Witaj: Niezalogowany | LOGOWANIE | REJESTRACJA
Spór o Gibraltar
Wysłane przez hrabiaEryk w 14-08-2013 [21:31]
Pamiętacie taki amerykański film Wag the Dog, o tym jak podczas kampanii prezydenckiej pełniący obowiązki głowy państwa USA a jednocześnie ubiegający się o reelekcje prezydent z pomocą swoich doradców wywołuje fikcyjną wojnę z Albania, aby ukryć skandal seksualny, który może mu zaszkodzić. Cała ta afera nie tylko pozwala mu utrzymać stołek w Białym Domu, ale również zostać bohaterem w oczach wielu Amerykanów.

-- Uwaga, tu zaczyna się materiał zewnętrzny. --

/-- Some hart has an issued command that is pushing or popping a queue of a core. -/
def State.queueBusy (s : State) (core q : Nat) : Bool :=
  s.harts.any (fun x => [Eng.ld, .xv, .st].any (fun e =>
    match x.2.queue e with
    | c :: _ => c.issued && c.done.isNone && c.usesQueue e q
        && (c.rows x.2).any (fun j => decide (x.2.coreOf j = core))
    | [] => false))

/-- A queue's registers as AQCFG writes them. -/
def StripQueue.config (q : StripQueue) (t : Template) : StripQueue :=
  { q with srcFmt := t.fmt, srcCw := t.cw, srcSexp := t.imm.extractLsb' 0 8, sfmt := t.imm.extractLsb' 8 5,
           smode := t.imm.extractLsb' 13 3, prod := (t.imm.extractLsb' 16 2).toNat,
           cons := (t.imm.extractLsb' 18 2).toNat }

/-- AQCFG (R198). -/
def execAqcfg (t : Template) (s : State) : Out :=
  engineOp .ld t s (fun s _ h c =>
    let rows := c.rows h
    let q := c.t.d.toNat
    match rows.find? (fun j => ((s.core (h.coreOf j)).queue q).owner != some h.group) with
    | some j => .stop s c (.cause .queueSlotMismatch j none) 0 false
    | none =>
      if rows.any (fun j => !((s.core (h.coreOf j)).queue q).strips.isEmpty || s.queueBusy (h.coreOf j) q) then hold s c
      else
        .ran (rows.foldl (fun s j => s.modCore (h.coreOf j) (fun k => k.setQueue q ((k.queue q).config c.t))) s) c
          { Completion.plain 0 with touched := traceRows h c })

/-- APREF (R199): a hint that changes no visible value. -/
def execApref (t : Template) (s : State) : Out :=
  engineOp .ld t s (fun s _ h c => .ran s c { Completion.plain 0 with touched := traceRows h c })

end Sys2Proof.Machine
end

Czy spór o to czy hiszpańscy rybacy magom łowić wokół Gibraltaru czy też nie, jest realnym powodem do zaostrzenia relacji między tymi dwoma krajami, chyba nie, najlepszego momentu do odzyskania Gibraltaru nie wykorzystał generał Franco, ale pewno dlatego, że chciał pozostać neutralny i nie widziała mu się wojna z Aliantami dla interesów Hitlera, choć wiem, że ten skalisty Gibraltar jest ością w szyi dla wielu Hiszpanów.
Gibraltar to ważne strategiczne miejsce, ale tak naprawdę premierowi Rajoy wcale nie chodzi o rybaków, ani o powrót „skały” do macierzy. Hiszpania jest wciąż w tarapatach ekonomicznych i nie widać ich końca na dodatek mamy aferę korupcyjną w Partii Ludowej, trzeba choć na chwile odwrócić uwagę opinii publicznej od domowych spraw i uderzyć w bęben nacjonalizmu, choć Katalończycy już w tym sporze popierają Gibraltar.
Miejmy nadzieje, że Senior Rajoy się zbytnio nie rozhula bo już przebąkuje coś o prawie Argentyny do Falkland. To wzajemne podgryzanie pewno jeszcze potrwa, a później jak zwykle wszyscy dadzą sobie buzi, a lud iberyjski choć przez chwile zapomni o tym, że w lodówce pusto.